**Paper , Order, or Assignment Requirements**

This problem uses the RETIREMENT FUNDS data file that has been referred to multiple times in class. This file is posted on BLACKBOARD next to this assignment in the GRADED ASSIGNMENTS Folder in the MODULES section

a) One of the variables in the data file is the categorical variable, STAR RATING. This variable is a type of rating of the funds analogous to how hotels or movies might be given a certain number of stars to rate them. Here the ratings are from one to five stars with higher ratings indicating better performance. Provide a pie chart summarizing the STAR RATING data. Include the count and percentage of funds in each rating category as well as the names of the categories in your chart. What percentage of the funds had a five star rating? (HINT: To show the labels for the slices of the pie, Click on the LABELS button, then choose “Slice Label”, then check category name, frequency, and percent.)

b) Provide a contingency table that summarizes data simultaneously on the RISK and STAR RATING variables. Just include the counts for each cell and not any corresponding percentages. Use the contingency table to determine how many of the one star rated funds were in the High Risk category.
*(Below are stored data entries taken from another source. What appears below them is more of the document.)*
/-- `FC.DEC`, R176 with R177 (a) and R178, for every kind; a number 7 to 15 is rejected with `BAD_KIND`. -/
def Obligations.FcDecReadsFrame : Prop :=
  (∀ (k : Kind) (s : State),
    decode (wordOf 0x31 (kindNumber k).val 0 0) = .ok (.fcDec (kindNumber k)) ∧
    (s.busy = false → ∃ t, exec (.fcDec (kindNumber k)) s = .next t ∧
      (s.rx.len.toNat = 0 →
        t.rx = s.rx ∧ t.decOk = false ∧ t.ctl.err = ⟨.protocolViolation, .truncated, s.ctl.fsm⟩) ∧
      (0 < s.rx.len.toNat → readOctet s.rx.buf 0 ≠ codeOfKind s.params k →
        t.rx = { s.rx with fc := readOctet s.rx.buf 0 } ∧ t.decOk = false ∧
        t.ctl.err = ⟨.protocolViolation, .badFc, s.ctl.fsm⟩) ∧
      (0 < s.rx.len.toNat → readOctet s.rx.buf 0 = codeOfKind s.params k →
        s.rx.len.toNat < (frameOf s.params s.tx k).length →
        t.rx = { s.rx with fc := readOctet s.rx.buf 0 } ∧ t.decOk = false ∧
        t.ctl.err = ⟨.protocolViolation, .truncated, s.ctl.fsm⟩) ∧
      (readOctet s.rx.buf 0 = codeOfKind s.params k → (frameOf s.params s.tx k).length ≤ s.rx.len.toNat →
        t.rx = decodedFrom s.rx k ∧ t.decOk = true ∧ t.ctl.err = s.ctl.err) ∧
      StatusKept [6] s t ∧ t.ctl.fsm = s.ctl.fsm ∧ t.ctl.ctrl = s.ctl.ctrl ∧ t.ctl.cmdErrCode = s.ctl.cmdErrCode ∧
      t.tsu = s.tsu ∧ t.rmu = s.rmu ∧ t.ses = s.ses ∧ t.tx = s.tx ∧ OctetsKept s t ∧ t.free = s.free ∧
      SurroundingsKept s t)) ∧
  (∀ (n : KindNum) (s : State), 7 ≤ n.val → s.busy = false →
    ∃ t, exec (.fcDec n) s = .next t ∧ OnlyRejected .badKind s t)

/-- R182, marked there as derived from R170, R176 and R76: what an encode stores, a decode of the same octets gives back, for every kind and every field value. -/
def Obligations.FrameRoundTrip : Prop :=
  ∀ (k : Kind) (s : State) (buf : Memory), s.busy = false → buffersCanonical s = true →
    ∃ t, exec (.fcEnc (kindNumber k)) s = .next t ∧
      ((∀ i, i < t.tx.len.toNat → readOctet buf i = readOctet t.tx.buf i) →
        ∃ u, exec (.fcDec (kindNumber k)) { t with rx := { t.rx with buf := buf, len := t.tx.len } } = .next u ∧
          u.decOk = true ∧ u.ctl.err = s.ctl.err ∧
          u.rx = copiedFrom s.params s.tx k { s.rx with buf := buf, len := t.tx.len })

/-- A decode depends on no octet at or above `RXLEN` or the kind's minimum length (R75, R176, R179). -/
def Obligations.DecodeReadsOnlyTheFrame : Prop :=
  ∀ (k : Kind) (s : State) (buf : Memory), s.busy = false →
    (∀ i, i < s.rx.len.toNat → i < (frameOf s.params s.tx k).length → readOctet buf i = readOctet s.rx.buf i) →
    ∃ t, exec (.fcDec (kindNumber k)) s = .next t ∧
      exec (.fcDec (kindNumber k)) { s with rx := { s.rx with buf := buf } } =
        .next { t with rx := { t.rx with buf := buf } }

/-! ### The session commands -/

/-- `SES.TAG`, R190. -/
def Obligations.SesTagStarts : Prop :=
  decode (wordOf 0x40 0 0 0) = .ok .sesTag ∧
  ∀ s : State, s.busy = false → s.ctl.fsm = .idle → buffersCanonical s = true →
    let x := { s.tx with eui := s.trx.eui }
    ∃ t, exec .sesTag s = .next t ∧ t.ctl.fsm = .blinkSent ∧ t.busy = true ∧ StatusKept [0] s t ∧
      t.ctl.err = ⟨.none, .none, .idle⟩ ∧ t.ctl.ctrl = s.ctl.ctrl ∧ t.ctl.cmdErrCode = s.ctl.cmdErrCode ∧
      t.ses = { s.ses with exchCount := 0 } ∧ Encoded x .blink s t ∧
      t.calls = s.calls ++ [.getOwnExtendedIdentifier, .transmit (frameOf s.params x .blink)] ∧
      t.tsu = s.tsu ∧ t.rmu = s.rmu ∧ t.rx = s.rx ∧ t.trx = s.trx ∧ t.params = s.params ∧ t.sched = s.sched ∧
      t.replies = s.replies ∧ t.free = s.free

/-- `SES.ANCHOR`, R220. -/
def Obligations.SesAnchorListens : Prop :=
  decode (wordOf 0x41 0 0 0) = .ok .sesAnchor ∧
  ∀ s : State, s.busy = false → s.ctl.fsm = .idle →
    ∃ t, exec .sesAnchor s = .next t ∧ t.ctl.fsm = .awaitingPoll ∧ t.busy = true ∧ StatusKept [0] s t ∧
      t.ctl.err = ⟨.none, .none, .idle⟩ ∧ t.ctl.ctrl = s.ctl.ctrl ∧ t.ctl.cmdErrCode = s.ctl.cmdErrCode ∧
      t.ses = { s.ses with result := 0 } ∧ t.calls = s.calls ++ [.startReceive] ∧
      t.tsu = s.tsu ∧ t.rmu = s.rmu ∧ t.tx = s.tx ∧ t.rx = s.rx ∧ OctetsKept s t ∧ t.trx = s.trx ∧
      t.params = s.params ∧ t.sched = s.sched ∧ t.replies = s.replies ∧ t.free = s.free

/-- `SES.ADMIT`, R240. -/
def Obligations.SesAdmitListens : Prop :=
  decode (wordOf 0x42 0 0 0) = .ok .sesAdmit ∧
  ∀ s : State, s.busy = false → s.ctl.fsm = .idle →
    ∃ t, exec .sesAdmit s = .next t ∧ t.ctl.fsm = .awaitingBlink ∧ t.busy = true ∧ StatusKept [0] s t ∧
      t.ctl.err = ⟨.none, .none, .idle⟩ ∧ t.ctl.ctrl = s.ctl.ctrl ∧ t.ctl.cmdErrCode = s.ctl.cmdErrCode ∧
      t.ses = s.ses ∧ t.calls = s.calls ++ [.startReceive] ∧
      t.tsu = s.tsu ∧ t.rmu = s.rmu ∧ t.tx = s.tx ∧ t.rx = s.rx ∧ OctetsKept s t ∧ t.trx = s.trx ∧
      t.params = s.params ∧ t.sched = s.sched ∧ t.replies = s.replies ∧ t.free = s.free

/-- `SES.CLEAR`, R245: accepted in every state of a machine that is not busy; only `FSM_STATE` changes. -/
def Obligations.SesClearReturns : Prop :=
  decode (wordOf 0x43 0 0 0) = .ok .sesClear ∧
  ∀ s : State,
    (s.busy = false → exec .sesClear s = .next { s with ctl := { s.ctl with fsm := .idle } }) ∧
    (s.busy = true → ∃ t, exec .sesClear s = .next t ∧ OnlyRejected .busy s t)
For the remainder of this question, use only the data on the 10YrReturn. This 10 year return is the average percentage gain per year for the fund’s investments in a ten year period. So, for example, the first fund in the file had an average gain of 11.93% per year over that ten year period.

c) Generate a histogram of the 10YrReturn for these 479 funds. Using the histogram, describe within which rates of return the values are concentrated.
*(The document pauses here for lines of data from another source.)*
-- ==== Sys2Proof/Laws/Arith.lean ====
section
/-! SUPPORT. The exact arithmetic and the timestamp file: saturation, what a register holds after a write, what
`writeT`, `writeConv` and `clearExchange` do as a whole. -/

namespace Sys2Proof.Machine

theorem minTs_eq : minTs = -2 ^ 127 := by norm_num [minTs]
theorem maxTs_eq : maxTs = 2 ^ 127 - 1 := by norm_num [maxTs]
theorem fitsTs_iff (r : Int) : fitsTs r = true ↔ -2 ^ 127 ≤ r ∧ r < 2 ^ 127 := by
  have h1 := minTs_eq
  have h2 := maxTs_eq
  unfold fitsTs
  rw [Bool.and_eq_true, decide_eq_true_eq, decide_eq_true_eq]
  constructor <;> intro ⟨a, b⟩ <;> constructor <;> omega
theorem sat_eq (r : Int) : sat r = if 2 ^ 127 ≤ r then 2 ^ 127 - 1 else if r < -2 ^ 127 then -2 ^ 127 else r := by
  have h1 := minTs_eq
  have h2 := maxTs_eq
  unfold sat
  split_ifs <;> omega
theorem fitsTs_eq_not_outOfRange (r : Int) : fitsTs r = !outOfRange r := by
  rw [Bool.eq_iff_iff, fitsTs_iff, outOfRange, Bool.not_eq_true', Bool.or_eq_false_iff, decide_eq_false_iff_not,
    decide_eq_false_iff_not]
  omega
theorem sat_of_fits {r : Int} (h : fitsTs r = true) : sat r = r := by
  rw [fitsTs_iff] at h
  rw [sat_eq]
  split_ifs <;> omega
theorem sat_fits (r : Int) : -2 ^ 127 ≤ sat r ∧ sat r < 2 ^ 127 := by
  rw [sat_eq]
  split_ifs <;> omega
theorem saturatesTo_sat (r : Int) : SaturatesTo r (sat r) := by
  rw [sat_eq]
  refine ⟨fun h => ?_, fun h => ?_, fun h h' => ?_⟩ <;> split_ifs <;> omega
theorem toInt_toTs {r : Int} (h : -2 ^ 127 ≤ r) (h' : r < 2 ^ 127) : (toTs r).toInt = r := by
  rw [toTs, BitVec.toInt_ofInt]
  exact Int.bmod_eq_of_le (by omega) (by omega)

@[simp] theorem toInt_toTs_sat (r : Int) : (toTs (sat r)).toInt = sat r :=
  toInt_toTs (sat_fits r).1 (sat_fits r).2

/-- Every register value lies in `[MIN_TS, MAX_TS]` (R21). -/
theorem readT_bounds (i : Reg) (s : State) : -2 ^ 127 ≤ readT i s ∧ readT i s < 2 ^ 127 := by
  have h1 := BitVec.le_toInt (s.tsu.tregs[i])
  have h2 := BitVec.toInt_lt (x := s.tsu.tregs[i])
  simp only [readT]
  omega

/-- `T[i]` after `writeT(rd, r)` (R121). -/
theorem readT_writeT (i rd : Reg) (r : Int) (s : State) :
    readT i (writeT rd r s) = if i = rd then sat r else readT i s := by
  simp only [readT, writeT_tregs, Fin.getElem_fin, Vector.getElem_set]
  by_cases h : i = rd
  · subst h; simp
  · have : ¬ rd.val = i.val := fun h' => h (Fin.ext h'.symm)
    simp [h, this]

@[simp] theorem readT_writeT_same (rd : Reg) (r : Int) (s : State) : readT rd (writeT rd r s) = sat r := by
  simp [readT_writeT]

theorem readT_writeT_other {i rd : Reg} (h : i ≠ rd) (r : Int) (s : State) :
    readT i (writeT rd r s) = readT i s := by
  simp [readT_writeT, h]

/-- `T[i]` after `T[8..13] <- 0` (R25). -/
theorem readT_clearExchange (i : Reg) (s : State) :
    readT i (clearExchange s) = if 8 ≤ i.val ∧ i.val ≤ 13 then 0 else readT i s := by
  simp only [readT, clearExchange, Fin.getElem_fin, Vector.getElem_set]
  obtain ⟨n, hn⟩ := i
  interval_cases n <;> simp

theorem status_writeT (rd : Reg) (r : Int) (s : State) :
    (writeT rd r s).ctl.status = if fitsTs r then s.ctl.status else setBit s.ctl.status 3 true :=
  noteOverflow_status r s

theorem status_writeConv (r : Int) (s : State) :
    (writeConv r s).ctl.status = if fitsTs r then s.ctl.status else setBit s.ctl.status 3 true :=
  noteOverflow_status r s

/-- `TS_OVF` after a write (R121): sticky, and set by a result that does not fit. -/
theorem tsOvf_writeT (rd : Reg) (r : Int) (s : State) : (writeT rd r s).tsOvf = (s.tsOvf || outOfRange r) := by
  simp only [State.tsOvf, status_writeT, fitsTs_eq_not_outOfRange]
  cases outOfRange r <;> simp

theorem tsOvf_writeConv (r : Int) (s : State) : (writeConv r s).tsOvf = (s.tsOvf || outOfRange r) := by
  simp only [State.tsOvf, status_writeConv, fitsTs_eq_not_outOfRange]
  cases outOfRange r <;> simp

theorem statusKept_writeT (rd : Reg) (r : Int) (s : State) : StatusKept [3] s (writeT rd r s) := by
  intro i hi
  have h3 : ¬ 3 = i.val := fun h => hi (by simp [h])
  rw [status_writeT]
  split
  · rfl
  · simp [h3]

theorem statusKept_writeConv (r : Int) (s : State) : StatusKept [3] s (writeConv r s) := by
  intro i hi
  have h3 : ¬ 3 = i.val := fun h => hi (by simp [h])
  rw [status_writeConv]
  split
  · rfl
  · simp [h3]

/-- All that `writeT` does, `STATUS` apart (R121). -/
theorem writeT_writes (rd : Reg) (r : Int) (s : State) : WritesTimestamp rd r s (writeT rd r s) where
  value := by rw [readT_writeT_same]; exact saturatesTo_sat r
  others := fun i hi => readT_writeT_other (by simpa using hi) r s
  mask := fun i => getLsbD_markExch rd _ i.val i.isLt
  rawin := rfl
  rawout := rfl
  scalar := rfl
  conv := rfl
  control := ⟨by simp, by simp [writeT], by simp [writeT], by simp [writeT]⟩
  units := ⟨rfl, rfl, rfl, rfl, fun _ _ => rfl, rfl⟩
  surroundings := ⟨rfl, rfl, rfl, rfl, rfl⟩

theorem wrap_eq_wrappedDiff (a b : Int) : wrap (a - b) = wrappedDiff a b := by
  simp only [wrap, wrappedDiff, tsMod]; split <;> omega

theorem isValid_iff (v : Int) : isValid v = true ↔ ValidTs v := by
  have h : tsMod = 2 ^ 40 := by norm_num [tsMod]
  rw [isValid, ValidTs, Bool.and_eq_true, decide_eq_true_eq, decide_eq_true_eq, h]

end Sys2Proof.Machine
end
d) Generate a boxplot for the ten year returns. During this ten year period, Dr. Markowski owned a fund that had an average return of 8.4%. Based on the boxplot, approximate the percentage of funds that had a ten year average rate of return higher than that earned by Dr. M’s fund.

e) Use the histogram and boxplot to determine the shape of this data for average ten year returns. Select between approximately symmetric, clearly skewed to the left, and clearly skewed to the right.

f) Using the Display Descriptive Statistics option in MINITAB, display a set of statistics for the ten year returns that includes the mean, standard deviation, and each of the five numbers in the five-number summary. Use this data summary to determine an interval of values for the variable, 10YrReturn, that should include the 10YrReturn for about 95% of the funds.

(HINT: Use the empirical rule)

Q2) The data file, RESTAURANTS2, describes data for 66 restaurants that includes information on ratings in each of three categories, the cost of a meal, a popularity index and the type of cuisine. This problem refers to three of the variables in the data set; the food rating, a restaurant popularity index, and the type of cuisine.

a) Provide basic descriptive statistics on the Food Rating for each type of Cuisine. (To generate separate descriptive statistics for each type of cuisine, choose Stat, then Basic Statistics, then Display Descriptive Statistics, and select Cuisine for the “By variables” box.)

b) Which types of cuisine tend to get the highest food ratings? Which tend to receive the lowest food ratings? What statistic(s) did you use to decide?

c) Which types of cuisine tend to have the greatest variability in food rating? Which types of cuisine tend to have the least variability in food rating? Which statistic(s) did you use to decide?

d) Provide basic descriptive statistics on the Popularity Index for each type of Cuisine. Would you say that the restaurants that have the highest food ratings tend to have the highest popularity scores? Justify your answer.

Q3. A firm classifies its customers’ accounts in two ways: according to the balance outstanding and according to whether or not the account is overdue. The following contingency table gives the number of accounts falling into various categories.

Not

Overdue Overdue Total

Account Balance

Under $100 120 330 450

$100 $500 150 300 450

Over $500 20 80 100

Total 290 710 1000

a) Convert this table of frequencies into a corresponding table of probabilities.

Use your result from part a) to answer the following.

b) Find the probability that the account is overdue.

c) Find the probability that the account has a balance under $100 or is overdue.

d) Find the probability that the account has a balance over $500 and is overdue.

e) What is the conditional probability that the account is overdue assuming that the balance is over $500?

f) If the account is not overdue, what is the probability that the balance is under $100?